Re: [PATCH v2 1/5] sched/fair: Reorder enqueue/dequeue_task_fair path

From: Dietmar Eggemann
Date: Thu Feb 20 2020 - 08:39:05 EST


On 19/02/2020 17:26, Vincent Guittot wrote:
> On Wed, 19 Feb 2020 at 12:07, Dietmar Eggemann <dietmar.eggemann@xxxxxxx> wrote:
>>
>> On 18/02/2020 15:15, Vincent Guittot wrote:
>>> On Tue, 18 Feb 2020 at 14:22, Peter Zijlstra <peterz@xxxxxxxxxxxxx> wrote:
>>>>
>>>> On Tue, Feb 18, 2020 at 01:37:37PM +0100, Dietmar Eggemann wrote:
>>>>> On 14/02/2020 16:27, Vincent Guittot wrote:
>>>>>> The walk through the cgroup hierarchy during the enqueue/dequeue of a task
>>>>>> is split in 2 distinct parts for throttled cfs_rq without any added value
>>>>>> but making code less readable.
>>>>>>
>>>>>> Change the code ordering such that everything related to a cfs_rq
>>>>>> (throttled or not) will be done in the same loop.
>>>>>>
>>>>>> In addition, the same steps ordering is used when updating a cfs_rq:
>>>>>> - update_load_avg
>>>>>> - update_cfs_group
>>>>>> - update *h_nr_running
>>>>>
>>>>> Is this code change really necessary? You pay with two extra goto's. We
>>>>> still have the two for_each_sched_entity(se)'s because of 'if
>>>>> (se->on_rq); break;'.
>>>>
>>>> IIRC he relies on the presented ordering in patch #5 -- adding the
>>>> running_avg metric.
>>>
>>> Yes, that's the main reason, updating load_avg before h_nr_running
>>
>> My hunch is you refer to the new function:
>>
>> static inline void se_update_runnable(struct sched_entity *se)
>> {
>> if (!entity_is_task(se))
>> se->runnable_weight = se->my_q->h_nr_running;
>> }
>>
>> I don't see the dependency to the 'update_load_avg -> h_nr_running'
>> order since it operates on se->my_q, not cfs_rq = cfs_rq_of(se), i.e.
>> se->cfs_rq.
>>
>> What do I miss here?
>
> update_load_avg() updates both se and cfs_rq so if you update
> cfs_rq->h_nr_running before calling update_load_avg() like in the 2nd
> for_each_sched_entity, you will update cfs_rq runnable_avg for the
> past time slot with the new h_nr_running value instead of the previous
> value.

Ah, now I see:

update_load_avg()
update_cfs_rq_load_avg()
__update_load_avg_cfs_rq()
___update_load_sum(..., cfs_rq->h_nr_running, ...)

^^^^^^^^^^^^^^^^^^^^

Not really obvious IMHO, since the code is introduced only in 4/5.
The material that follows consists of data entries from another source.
-- ==== Sys2Proof/Tests/Slice0.lean ====
section
/-! SUPPORT. The model's own tests: the well-formedness checks, the decoding of every constructor from
a word written out from spec/30_encoding.md R86, single steps with the values of
spec/95_test_vectors.md, and one witness theorem for every obligation that has hypotheses. -/

namespace Sys2Proof.Tests

open Sys2Proof.Machine Sys2Proof.Config

/-! ### Well-formedness -/

/-- R90: each check refuses a displacement just outside −32768 … 32767. -/
theorem test_illFormed_b : Instr.wellFormed (.b 0xF 32768) = false := by decide
theorem test_illFormed_call : Instr.wellFormed (.call 0xF (-32769)) = false := by decide
theorem test_illFormed_ld : Instr.wellFormed (.ld 0 32768) = false := by decide
theorem test_illFormed_st : Instr.wellFormed (.st 15 (-32769)) = false := by decide
theorem test_wellFormed_bounds :
    Instr.wellFormed (.b 0 (-32768)) = true ∧ Instr.wellFormed (.call 0 32767) = true ∧
      Instr.wellFormed (.ld 0 32767) = true ∧ Instr.wellFormed (.st 0 (-32768)) = true := by decide

/-! ### Decoding: words written out from the encodings of R72 and R86 -/

theorem test_decode_traps :
    decodeTableWord 8 0b00000000 = some .trapNull ∧ decodeTableWord 8 0b00000001 = some .trapTrace ∧
      decodeTableWord 8 0b00000010 = some .trapSys ∧
      decodeTableWord 8 0b00000011 = some .trapExt := by decide
theorem test_decode_shift_register :
    decodeTableWord 8 0b00000100 = some .mfsr ∧ decodeTableWord 8 0b00000101 = some .mtsr ∧
      decodeTableWord 8 0b00000110 = some .shl ∧ decodeTableWord 8 0b00000111 = some .shr := by decide
theorem test_decode_indirect :
    decodeTableWord 8 0b00001000 = some .jr ∧ decodeTableWord 8 0b00001001 = some .callr ∧
      decodeTableWord 8 0b00001010 = some .ret ∧ decodeTableWord 8 0b00001011 = some .nop := by decide
theorem test_decode_link_and_halt :
    decodeTableWord 8 0b00001100 = some .mflr ∧ decodeTableWord 8 0b00001101 = some .mtlr ∧
      decodeTableWord 8 0b00001110 = some .lpc ∧ decodeTableWord 8 0b00001111 = some .halt := by decide
theorem test_decode_test : decodeTableWord 8 0b00011010 = some (.test 0b1010) := by decide
theorem test_decode_registers :
    decodeTableWord 8 0b00100111 = some (.mf 7) ∧ decodeTableWord 8 0b00111111 = some (.mt 15) ∧
      decodeTableWord 8 0b01000011 = some (.and 3) ∧ decodeTableWord 8 0b01010001 = some (.or 1) ∧
      decodeTableWord 8 0b01101000 = some (.xor 8) ∧
      decodeTableWord 8 0b01111110 = some (.add 14) := by decide
/-- The literal's low byte comes first: −11 is FFF5, 4 is 0004 (R74, R90). -/
theorem test_decode_relative :
    decode [0b10001110, 0xF5, 0xFF] = .ok (.b 0b1110 (-11), []) ∧
      decode [0b10011111, 0x04, 0x00] = .ok (.call 0b1111 4, []) := ⟨rfl, rfl⟩
theorem test_decode_memory :
    decode [0b10100001, 0x02, 0x00] = .ok (.ld 1 2, []) ∧
      decode [0b10111111, 0x00, 0x80] = .ok (.st 15 (-32768), []) := ⟨rfl, rfl⟩
theorem test_decode_immediate :
    decode [0b11000011, 0xFF, 0xFE] = .ok (.andi 3 0xFEFF, []) ∧
      decode [0b11011100, 0x88, 0x77] = .ok (.ori 0xC 0x7788, []) ∧
      decode [0b11100111, 0x0F, 0x1F] = .ok (.xori 7 0x1F0F, []) ∧
      decode [0b11111001, 0x42, 0x69] = .ok (.addi 9 0x6942, []) := ⟨rfl, rfl, rfl, rfl⟩

theorem test_decode_no_opcode : decode [] = .error .noOpcode := rfl
theorem test_decode_no_literal : decode [0x8F, 0x00] = .error .noLiteral := rfl

/-! ### Small states -/

/-- A machine of 64 bytes with an image, right after reset. -/
def machine (image : List Byte) : State :=
  match State.init 64 image with
  | .ok s => s
  | .error _ => State.reset

/-- A machine of 64 bytes with these bytes at an address, and `pc` there. -/
def machineAt (a : Nat) (bytes : List Byte) : State :=
  { machine [] with pc := BitVec.ofNat 64 a, mem := (Memory.zeroed 64).setBytes a bytes }

/-- The same machine under a hook that always answers `Continue`. -/
def continuing (s : State) : State :=
  s.withHook []
    { null := .continue, trace := .continue, syscall := .continue, extension := .continue }

/-- One part of the next state. -/
def part {α : Type} (f : State → α) : Host.Outcome State Fault Refusal → Option α
  | .next t => some (f t)
  | .fault _ => none
  | .refused _ => none

/-- The fault a step ends in. -/
def faultOf : Host.Outcome State Fault Refusal → Option Fault
  | .next _ => none
  | .fault f => some f
  | .refused _ => none

/-- The kinds of the hook calls so far, latest first. -/
def kinds (s : State) : List TrapKind := s.hook.calls.map HookCall.kind

/-! ### One step of each instruction (values of spec/95_test_vectors.md sections 1, 2.3 to 2.9) -/

theorem test_trapNull_halts :
    part (fun t => (t.halt, t.pc, kinds t)) (step (machine [0x00])) =
      some (true, 1, [.null]) := by decide
theorem test_trapTrace_continues :
    part (fun t => (t.halt, t.pc, kinds t)) (step (continuing (machine [0x01]))) =
      some (false, 1, [.trace]) := by decide
theorem test_trapSys_halts :
    part (fun t => (t.halt, t.pc, kinds t)) (step (machine [0x02])) =
      some (true, 1, [.syscall]) := by decide
theorem test_trapExt_continues :
    part (fun t => (t.halt, t.pc, kinds t)) (step (continuing (machineAt 7 [0x03]))) =
      some (false, 8, [.extension]) := by decide
theorem test_mfsr :
    part (fun t => (t.acc, t.pc))
        (step { machine [0x04] with sr := 0x123456789ABCDEF0, acc := 5 }) =
      some (0x123456789ABCDEF0, 1) := by decide
theorem test_mtsr :
    part (fun t => (t.sr, t.pc)) (step { machine [0x05] with sr := 1, acc := 0xDEADBEEF }) =
      some (0xDEADBEEF, 1) := by decide
theorem test_shl_loses_bit63 :
    part (fun t => (t.acc, t.sr)) (step { machine [0x06] with sr := 0x8000000000000001, acc := 4 }) =
      some (0x10, 0x8000000000000001) := by decide
theorem test_shl_amount_modulo_64 :
    part State.acc (step { machine [0x06] with sr := 3, acc := 0x141 }) = some 6 := by decide
theorem test_shr_fills_zeros :
    part (fun t => (t.acc, t.sr)) (step { machine [0x07] with sr := 0x8000000000000001, acc := 4 }) =
      some (0x0800000000000000, 0x8000000000000001) := by decide
theorem test_shr_amount_modulo_64 :
    part State.acc (step { machine [0x07] with sr := 0x8000000000000000, acc := 0x40 }) =
      some 0x8000000000000000 := by decide
theorem test_jr :
    part State.pc (step { machine [0x08] with acc := 0xFFFFFFFFFFFFFFF0 }) =
      some 0xFFFFFFFFFFFFFFF0 := by decide
theorem test_callr :
    part (fun t => (t.pc, t.lr)) (step { machine [0x09] with acc := 0x20, lr := 0x99 }) =
      some (0x20, 1) := by decide
theorem test_ret :
    part (fun t => (t.pc, t.lr)) (step { machine [0x0A] with lr := 0x30 }) =
      some (0x30, 0x30) := by decide
theorem test_nop :
    part (fun t => (t.pc, t.acc)) (step { machine [0x0B] with acc := 7 }) = some (1, 7) := by decide
theorem test_mflr :
    part (fun t => (t.acc, t.pc)) (step { machine [0x0C] with lr := 0x1234 }) =
      some (0x1234, 1) := by decide
theorem test_mtlr :
    part (fun t => (t.lr, t.pc)) (step { machine [0x0D] with acc := 0x5678 }) =
      some (0x5678, 1) := by decide
theorem test_lpc :
    part (fun t => (t.acc, t.pc)) (step (machineAt 5 [0x0E])) = some (6, 6) := by decide
theorem test_halt_advances :
    part (fun t => (t.halt, t.pc, t.acc)) (step { machine [0x0F] with acc := 1 }) =
      some (true, 1, 1) := by decide
theorem test_test_minimum :
    part State.acc (step { machine [0x15] with acc := 0x8000000000000000 }) =
      some 0xFFFFFFFFFFFFFFFF := by decide
theorem test_test_other_negative :
    part State.acc (step { machine [0x15] with acc := 0xFFFFFFFFFFFFFFFF }) = some 0 := by decide
theorem test_mf :
    part (fun t => (t.acc, t.pc)) (step ({ machine [0x27] with acc := 1 }.setGpr 7 0xCAFE)) =
      some (0xCAFE, 1) := by decide
/-- Register 0 is an ordinary register. -/
theorem test_mt_r0 :
    part (fun t => (t.readGpr 0, t.readGpr 1)) (step { machine [0x30] with acc := 0xBEEF }) =
      some (0xBEEF, 0) := by decide
theorem test_mt_r15 :
    part (fun t => (t.readGpr 15, t.acc)) (step { machine [0x3F] with acc := 0xBEEF }) =
      some (0xBEEF, 0xBEEF) := by decide
theorem test_and :
    part State.acc
        (step ({ machine [0x43] with acc := 0xFF00FF00FF00FF00 }.setGpr 3 0x0FF00FF00FF00FF0)) =
      some 0x0F000F000F000F00 := by decide
theorem test_or :
    part State.acc
        (step ({ machine [0x53] with acc := 0xFF00FF00FF00FF00 }.setGpr 3 0x0FF00FF00FF00FF0)) =
      some 0xFFF0FFF0FFF0FFF0 := by decide
theorem test_xor :
    part State.acc
        (step ({ machine [0x63] with acc := 0xFF00FF00FF00FF00 }.setGpr 3 0x0FF00FF00FF00FF0)) =
      some 0xF0F0F0F0F0F0F0F0 := by decide
theorem test_add_wraps :
    part State.acc (step ({ machine [0x73] with acc := 0xFFFFFFFFFFFFFFFF }.setGpr 3 2)) =
      some 1 := by decide
theorem test_b_wraps_below_zero :
    part (fun t => (t.pc, t.acc)) (step { machine [0x82, 0xFC, 0xFF] with acc := 5 }) =
      some (0xFFFFFFFFFFFFFFFF, 5) := by decide
theorem test_b_not_taken :
    part State.pc (step { machineAt 0x10 [0x8E, 0x00, 0x80] with acc := 0 }) = some 0x13 := by decide
theorem test_call_taken :
    part (fun t => (t.lr, t.pc))
        (step { machineAt 0x10 [0x94, 0x00, 0x01] with acc := 0x8000000000000000, lr := 0x77 }) =
      some (0x13, 0x113) := by decide
theorem test_call_not_taken :
    part (fun t => (t.lr, t.pc))
        (step { machineAt 0x10 [0x94, 0x00, 0x01] with acc := 1, lr := 0x77 }) =
      some (0x77, 0x13) := by decide

/-- The memory of section 2.7: `C0` to `CF` at 20 to 2F, one instruction at 0. -/
def loadMachine (bytes : List Byte) : State :=
  { machine bytes with
    mem := (machine bytes).mem.setBytes 0x20
      [0xC0, 0xC1, 0xC2, 0xC3, 0xC4, 0xC5, 0xC6, 0xC7, 0xC8, 0xC9, 0xCA, 0xCB, 0xCC, 0xCD, 0xCE, 0xCF] }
Could you add a comment to this patch header?

I see you mentioned this dependency already in v1 discussion

https://lore.kernel.org/r/CAKfTPtAM=kgF7Fz-JKFY+s_k5KFirs-8Bub3s1Eqtq7P0NMa0w@xxxxxxxxxxxxxx

"... But the following patches make PELT using h_nr_running ...".

IMHO it would be helpful to have this explanation in the 1/5 patch
header so people stop wondering why this is necessary.